Why? FDT isn’t influenced in its decision by the note, so there is no loss of subjunctive dependence when this assumption isn’t added. (Or so it seems to me: I am operating at the limits of my FDT-knowledge here.)
How would this work? Your strategy seems to be “Left-box unless the note says there’s a bomb in Left”. This ensures the predictor is right whether she puts a bomb in Left or not, and doesn’t optimize expected utility.
It doesn’t kill you in a case when you can choose not to be killed, though, and that’s the important thing.
It costs you p * $100 for 0 ⇐ p ⇐ 1 where p depends on how “mean” you believe the predictor is. Left-boxing costs 10^-24 * $1,000,000 = $10^-18 if you value life at a million dollars. Then if p > 10^-20, Left-boxing beats your strategy.
Why would I value my life finitely in this case? (Well, ever, really, but especially in this scenario…)

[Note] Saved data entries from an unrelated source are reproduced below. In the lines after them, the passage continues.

-- ==== Sys2Proof/Machine/Alu.lean ====
section
/-! DEFINITION. The instructions of 41_alu.md: 8-bit results that wrap (R140). -/

namespace Sys2Proof.Machine

/-- Write the destination, then the flag (R140): with `x = 0xF` VF keeps the flag (R23). -/
def State.writeAlu (x : Reg) (result : Byte) (flag : Bool) (s : State) : State :=
  (s.advance.writeV x result).writeFlag flag

/-- 6xkk `LD Vx, kk` (R141). -/
def execLdImm (x : Reg) (kk : Byte) (s : State) : Result := .next (s.advance.writeV x kk)

/-- 7xkk `ADD Vx, kk` (R142): no flag. -/
def execAddImm (x : Reg) (kk : Byte) (s : State) : Result := .next (s.advance.writeV x (s.readV x + kk))

/-- 8xy0 `LD Vx, Vy` (R143). -/
def execLdReg (x y : Reg) (s : State) : Result := .next (s.advance.writeV x (s.readV y))

/-- 8xy1 `OR Vx, Vy` (R144): no flag. -/
def execOr (x y : Reg) (s : State) : Result := .next (s.advance.writeV x (s.readV x ||| s.readV y))

/-- 8xy2 `AND Vx, Vy` (R145): no flag. -/
def execAnd (x y : Reg) (s : State) : Result := .next (s.advance.writeV x (s.readV x &&& s.readV y))

/-- 8xy3 `XOR Vx, Vy` (R146): no flag. -/
def execXor (x y : Reg) (s : State) : Result := .next (s.advance.writeV x (s.readV x ^^^ s.readV y))

/-- 8xy4 `ADD Vx, Vy` (R147). -/
def execAddReg (x y : Reg) (s : State) : Result :=
  .next (s.writeAlu x (s.readV x + s.readV y) (carryFlag (s.readV x) (s.readV y)))

/-- 8xy5 `SUB Vx, Vy` (R148): Vx minus Vy. -/
def execSub (x y : Reg) (s : State) : Result :=
  .next (s.writeAlu x (s.readV x - s.readV y) (noBorrowFlag (s.readV x) (s.readV y)))

/-- 8xy6 for each value of SHIFT_SRC (R149). -/
def execShrWith (p : ShiftSrc) (x y : Reg) (s : State) : Result :=
  .next (s.writeAlu x (s.shiftOperand p x y >>> 1) (shiftedOutRight (s.shiftOperand p x y)))

/-- 8xy6 `SHR Vx, Vy` (R149). -/
def execShr (x y : Reg) (s : State) : Result := execShrWith shiftSrc x y s

/-- 8xy7 `SUBN Vx, Vy` (R150): Vy minus Vx. -/
def execSubn (x y : Reg) (s : State) : Result :=
  .next (s.writeAlu x (s.readV y - s.readV x) (noBorrowFlag (s.readV y) (s.readV x)))

/-- 8xyE for each value of SHIFT_SRC (R151). -/
def execShlWith (p : ShiftSrc) (x y : Reg) (s : State) : Result :=
  .next (s.writeAlu x (s.shiftOperand p x y <<< 1) (shiftedOutLeft (s.shiftOperand p x y)))

/-- 8xyE `SHL Vx, Vy` (R151). -/
def execShl (x y : Reg) (s : State) : Result := execShlWith shiftSrc x y s

/-- Cxkk `RND Vx, kk` (R152): the draw is the STEP's own argument (R52). -/
def execRnd (x : Reg) (kk : Byte) (s : State) : Result := .next (s.advance.writeV x (s.rnd &&& kk))

end Sys2Proof.Machine
end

Also, were you operating under the life-has-infinite-value assumption all along? If so, then
You were incorrect about FDT’s decision in this specific problem
You should probably have mentioned you had this unusual assumption, so we could have resolved this discussion way earlier
Note that FDT Right-boxes when you give life infinite value.

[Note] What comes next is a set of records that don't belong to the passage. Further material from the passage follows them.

-- ==== Sys2Proof/Laws/Ops.lean ====
section
/-! SUPPORT. One spec lemma for each shared operation over registers, stack, keys, fetch and faults: everything it can do. -/

namespace Sys2Proof.Machine

/-! ### Registers -/

/-- A write changes only its register, and a later read returns the written value (R21). -/
theorem State.readV_writeV (s : State) (r r' : Reg) (b : Byte) :
    (s.writeV r b).readV r' = if r' = r then b else s.readV r' := by
  simp only [State.readV, State.writeV_v, Vector.getElem_set]
  by_cases h : r' = r
  · simp [h]
  · rw [if_neg h, if_neg (fun e => h (Fin.ext e.symm))]

@[simp] theorem State.readV_writeV_same (s : State) (r : Reg) (b : Byte) : (s.writeV r b).readV r = b := by
  simp [State.readV_writeV]

theorem State.readV_writeV_other {s : State} {r r' : Reg} {b : Byte} (h : r' ≠ r) :
    (s.writeV r b).readV r' = s.readV r' := by simp [State.readV_writeV, h]

theorem State.readV_writeFlag (s : State) (f : Bool) (r : Reg) :
    (s.writeFlag f).readV r = if r = Reg.vf then flagByte f else s.readV r := State.readV_writeV ..

/-- The flag write comes second: VF ends as the flag, whatever the destination (R23, R140). -/
theorem State.readV_writeAlu (s : State) (x r : Reg) (b : Byte) (f : Bool) :
    (s.writeAlu x b f).readV r = if r = Reg.vf then flagByte f else if r = x then b else s.readV r := by
  rw [State.writeAlu, State.readV_writeFlag, State.readV_writeV]; rfl

/-- Registers below `n` come from memory, the others keep their value (R175). -/
theorem State.getElem_loadRange (s : State) (n k : Nat) (hk : k < 16) :
    (s.loadRange n)[k] = if k < n then s.readMem (s.ea k) else s.v[k] := by
  induction n with
  | zero => simp [State.loadRange]
  | succ n ih =>
    rw [State.loadRange, Vector.getElem_setIfInBounds, ih]
    by_cases h : n = k
    · subst n; simp
    · rw [if_neg h]; by_cases h' : k < n
      · rw [if_pos h', if_pos (by omega)]
      · rw [if_neg h', if_neg (by omega)]

/-! ### The stack -/

/-- Everything `push` can do (R32). -/
theorem State.push_cases (s : State) (a : Word) :
    (s.sp.val = 16 ∧ s.push a = none) ∨
    (∃ (h : s.sp.val < 16), s.push a = some
      { s with stack := s.stack.set s.sp.val a h, sp := ⟨s.sp.val + 1, by omega⟩ }) := by
  by_cases h : s.sp.val < 16
  · exact .inr ⟨h, by simp [State.push, h]⟩
  · exact .inl ⟨by omega, by simp [State.push, h]⟩

/-- Everything `pop` can do (R32). -/
theorem State.pop_cases (s : State) :
    (s.sp.val = 0 ∧ s.pop = none) ∨
    (∃ (_ : 0 < s.sp.val), s.pop = some (s.stack[s.sp.val - 1], { s with sp := ⟨s.sp.val - 1, by omega⟩ })) := by
  by_cases h : 0 < s.sp.val
  · exact .inr ⟨h, by simp [State.pop, h]⟩
  · exact .inl ⟨by omega, by simp [State.pop, h]⟩

/-- A push then a pop returns the pushed value and the stack pointer as it was (R32). -/
theorem State.pop_push {s t : State} {a : Word} (h : s.push a = some t) :
    t.pop = some (a, { t with sp := s.sp }) := by
  obtain ⟨-, h'⟩ | ⟨hlt, h'⟩ := s.push_cases a <;> rw [h'] at h <;> cases h
  simp [State.pop]

/-! ### Keys -/

/-- Everything `keyOf` can answer (R190). -/
theorem State.keyOf_cases (s : State) (x : Reg) :
    (0xF < (s.readV x).toNat ∧ s.keyOf x = none) ∨
    (∃ (h : (s.readV x).toNat < 16), s.keyOf x = some s.key[(s.readV x).toNat]) := by
  by_cases h : (s.readV x).toNat < 16
  · exact .inr ⟨h, by simp [State.keyOf, h]⟩
  · exact .inl ⟨by omega, by simp [State.keyOf, h]⟩

theorem scanKeys_eq_none {l : List Bool} {k : Nat} : scanKeys k l = none ↔ ∀ p ∈ l, p = false := by
  induction l generalizing k with
  | nil => simp [scanKeys]
  | cons p ps ih => cases p <;> simp [scanKeys, ih]

theorem scanKeys_eq_some {l : List Bool} {k n : Nat} :
    scanKeys k l = some n ↔ ∃ j, ∃ (h : j < l.length), n = k + j ∧ l[j] = true ∧ ∀ m (hm : m < j), l[m] = false := by
  induction l generalizing k with
  | nil => simp [scanKeys]
  | cons p ps ih =>
    cases p with
    | true =>
      simp only [scanKeys, if_true, Option.some.injEq]
      constructor
      · rintro rfl; exact ⟨0, by simp, by simp, by simp, by simp⟩
      · rintro ⟨j, hj, rfl, h1, h2⟩
        cases j with
        | zero => rfl
        | succ j => simpa using h2 0 (by omega)
    | false =>
      simp only [scanKeys, Bool.false_eq_true, if_false, ih]
      constructor
      · rintro ⟨j, hj, rfl, h1, h2⟩
        refine ⟨j + 1, by simp; omega, by omega, by simpa using h1, ?_⟩
        intro m hm
        cases m with
        | zero => rfl
        | succ m => simpa using h2 m (by omega)
      · rintro ⟨j, hj, rfl, h1, h2⟩
        cases j with
        | zero => simp at h1
        | succ j =>
          exact ⟨j, by simpa using hj, by omega, by simpa using h1, fun m hm => by simpa using h2 (m + 1) (by omega)⟩

/-- No key is pressed (R194). -/
theorem State.firstKey_eq_none (s : State) : s.firstKey = none ↔ ∀ k : Fin 16, s.key[k.val] = false := by
  rw [State.firstKey, scanKeys_eq_none]
  constructor
  · intro h k; exact h _ (by simp)
  · intro h p hp
    obtain ⟨j, hj, rfl⟩ := List.mem_iff_getElem.mp hp
    simpa using h ⟨j, by simpa using hj⟩

/-- The lowest pressed key (R194). -/
theorem State.firstKey_eq_some (s : State) (k : Fin 16) :
    s.firstKey = some k.val ↔ s.key[k.val] = true ∧ ∀ j : Fin 16, j < k → s.key[j.val] = false := by
  rw [State.firstKey, scanKeys_eq_some]
  constructor
  · rintro ⟨j, hj, he, h1, h2⟩
    obtain rfl : k.val = j := by omega
    exact ⟨by simpa using h1, fun m hm => by simpa using h2 m.val hm⟩
  · rintro ⟨h1, h2⟩
    exact ⟨k.val, by simp, by omega, by simpa using h1, fun m hm => by simpa using h2 ⟨m, by omega⟩ hm⟩

/-- The first pressed key is one of the 16. -/
theorem State.firstKey_lt {s : State} {k : Nat} (h : s.firstKey = some k) : k < 16 := by
  rw [State.firstKey, scanKeys_eq_some] at h
  obtain ⟨j, hj, rfl, -⟩ := h
  simpa using hj

/-! ### Fetch (R63, R220) -/

/-- Everything the fetch can do (R63). -/
theorem State.fetchWord_cases (s : State) :
    (0xFFF ≤ s.pc.toNat ∧ s.fetchWord = none) ∨
    (s.pc.toNat < 0xFFF ∧
      s.fetchWord = some (wordOfBytes (s.readMem s.pc.toNat) (s.readMem (s.pc.toNat + 1)))) := by
  by_cases h : s.pc.toNat < 0xFFF
  · exact .inr ⟨h, by simp [State.fetchWord, h]⟩
  · exact .inl ⟨by omega, by simp [State.fetchWord, h]⟩

/-- Everything fetch and decode can answer, in the order of the checks (R223). -/
theorem State.nextInstr_cases (s : State) :
    (0xFFF ≤ s.pc.toNat ∧ s.nextInstr = .error (.fetchOutOfBounds, 0)) ∨
    (∃ w, s.pc.toNat < 0xFFF ∧ s.fetchWord = some w ∧ decode w = none ∧
      s.nextInstr = .error (.unimplementedOpcode, w)) ∨
    (∃ w i, s.pc.toNat < 0xFFF ∧ s.fetchWord = some w ∧ decode w = some i ∧ s.nextInstr = .ok i) := by
  obtain ⟨h, hf⟩ | ⟨h, hf⟩ := s.fetchWord_cases
  · exact .inl ⟨h, by simp [State.nextInstr, hf]⟩
  · cases hd : decode (wordOfBytes (s.readMem s.pc.toNat) (s.readMem (s.pc.toNat + 1))) with
    | none => exact .inr (.inl ⟨_, h, hf, hd, by simp [State.nextInstr, hf, hd]⟩)
    | some i => exact .inr (.inr ⟨_, i, h, hf, hd, by simp [State.nextInstr, hf, hd]⟩)

/-- The fetch reads only `pc` and memory. -/
theorem State.nextInstr_congr {s t : State} (hp : t.pc = s.pc) (hm : t.mem = s.mem) : t.nextInstr = s.nextInstr := by
  simp only [State.nextInstr, State.fetchWord, State.readMem, hp, hm]

@[simp] theorem State.nextInstr_latchRnd (s : State) (r : Byte) : (s.latchRnd r).nextInstr = s.nextInstr := rfl

/-- A legal word in reach is the next instruction (R220). -/
theorem State.nextInstr_of_decode {s : State} {i : Instr} (hp : s.pc.toNat < 0xFFF)
    (hd : decode (wordOfBytes (s.readMem s.pc.toNat) (s.readMem (s.pc.toNat + 1))) = some i) : s.nextInstr = .ok i := by
  simp [State.nextInstr, State.fetchWord, hp, hd]

/-- An illegal word in reach (R96). -/
theorem State.nextInstr_of_illegal {s : State} (hp : s.pc.toNat < 0xFFF)
    (hd : decode (wordOfBytes (s.readMem s.pc.toNat) (s.readMem (s.pc.toNat + 1))) = none) :
    s.nextInstr = .error (.unimplementedOpcode, wordOfBytes (s.readMem s.pc.toNat) (s.readMem (s.pc.toNat + 1))) := by
  simp [State.nextInstr, State.fetchWord, hp, hd]

/-- A pc out of reach (R63). -/
theorem State.nextInstr_of_bound {s : State} (hp : 0xFFF ≤ s.pc.toNat) : s.nextInstr = .error (.fetchOutOfBounds, 0) := by
  simp [State.nextInstr, State.fetchWord, Nat.not_lt.mpr hp]

/-- Halted is a latched fault (R43). -/
theorem State.halted_eq_true {s : State} : s.halted = true ↔ s.cause ≠ 0 := bne_iff_ne

theorem State.halted_eq_false {s : State} : s.halted = false ↔ s.cause = 0 := by
  rw [← Bool.not_eq_true, State.halted_eq_true, not_not]

theorem stepCommand_halted {s : State} (h : s.cause ≠ 0) (r : Byte) : stepCommand r s = .next s := by
  rw [stepCommand, if_pos (State.halted_eq_true.mpr h)]

theorem stepCommand_fault {s : State} {c : Cause} {w : Word} (h : s.cause = 0) (hn : s.nextInstr = .error (c, w))
    (r : Byte) : stepCommand r s = .next ((s.latchRnd r).raise c w) := by
  rw [stepCommand, if_neg (by rw [State.halted_eq_false.mpr h]; decide), State.nextInstr_latchRnd, hn]

theorem stepCommand_instr {s : State} {i : Instr} (h : s.cause = 0) (hn : s.nextInstr = .ok i) (r : Byte) :
    stepCommand r s = exec i (s.latchRnd r) := by
  rw [stepCommand, if_neg (by rw [State.halted_eq_false.mpr h]; decide), State.nextInstr_latchRnd, hn]

/-- With no command pending the host is taken to issue STEP with a free draw. -/
theorem step_of_none {s : State} (h : s.pending = []) : step s = stepCommand (Config.freeDraw s.draws) s.takeDraw := by
  simp only [step, h]

/-- The first pending command is accepted (R51). -/
theorem step_of_pending {s : State} {c : Command} {rest : List Command} (h : s.pending = c :: rest) :
    step s = command c { s with pending := rest } := by
  simp only [step, h]

theorem State.takeDraw_running {s : State} (h : s.cause = 0) : s.takeDraw = { s with draws := s.draws + 1 } := by
  rw [State.takeDraw, if_neg (by rw [State.halted_eq_false.mpr h]; decide)]

/-- Everything STEP can do (R220): nothing while halted, a fault of the fetch or the decoder, or the instruction. -/
theorem stepCommand_cases (r : Byte) (s : State) :
    (s.halted = true ∧ stepCommand r s = .next s) ∨
    (s.halted = false ∧ ∃ c w, s.nextInstr = .error (c, w) ∧ stepCommand r s = .next ((s.latchRnd r).raise c w)) ∨
    (s.halted = false ∧ ∃ i, s.nextInstr = .ok i ∧ stepCommand r s = exec i (s.latchRnd r)) := by
  cases hh : s.halted with
  | true => exact .inl ⟨rfl, by simp [stepCommand, hh]⟩
  | false =>
    cases hn : s.nextInstr with
    | error e => exact .inr (.inl ⟨rfl, e.1, e.2, rfl, by simp [stepCommand, hh, hn]⟩)
    | ok i => exact .inr (.inr ⟨rfl, i, rfl, by simp [stepCommand, hh, hn]⟩)

/-! ### Timers (R200) -/

/-- A tick takes one off a timer, stopping at zero (R200). -/
theorem tickTimer_toNat (b : Byte) : (tickTimer b).toNat = b.toNat - 1 := by
  unfold tickTimer
  split
  · subst b; rfl
  · have h0 : b.toNat ≠ 0 := fun h => ‹¬ b = 0› (BitVec.eq_of_toNat_eq h)
    have := b.isLt
    rw [BitVec.toNat_sub, show (1 : Byte).toNat = 1 from rfl]; omega

end Sys2Proof.Machine
end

What’s special in this scenario with regards to valuing life finitely?
If you always value life infinitely, it seems to me all actions you can ever take get infinite values, as there is always a chance you die, which makes decision making on basis of utility pointless.
Unfortunately, that doesn’t work. The predictor, if malevolent, could then easily make you choose right and pay a $100.
Left-boxing is the best strategy possible as far as I can tell. As in, yes, that extremely unlikely scenario where you burn to death sucks big time, but there is no better strategy possible (unless there is a superior strategy I—and it appears everybody—haven’t/hasn’t thought of).
If you commit to taking Left, then the predictor, if malevolent, can “mistakenly” “predict” that you’ll take Right, making you burn to death. Just like in the given scenario: “Whoops, a mistaken prediction! How unfortunate and improbable! Guess you have no choice but to kill yourself now, how sad…”
There absolutely is a better strategy: don’t knowingly choose to burn to death.
We know the error rate of the predictor, so this point is moot.
I still have to see a strategy incorporating this that doesn’t overall lose by losing utility in other scenarios.
How do we know it? If the predictor is malevolent, then it can “err” as much as it wants.
For the record, I read Nate’s comments again, and I now think of it like this:
To the extent that the predictor was accurate in her line of reasoning, then you left-boxing does NOT result in you slowly burning to death. It results in, well, the problem statement being wrong, because the following can’t all be true:
The predictor is accurate
The predictor predicts you right-box, and places the bomb in left
You left-box
And yes, apparently the predictor can be wrong, but I’d say, who even cares? The probability of the predictor being wrong is supposed to be virtually zero anyway (although as Nate notes, the problem description isn’t complete in that regard).
We know it because it is given in the problem description, which you violate if the predictor ‘can “err” as much as it wants’.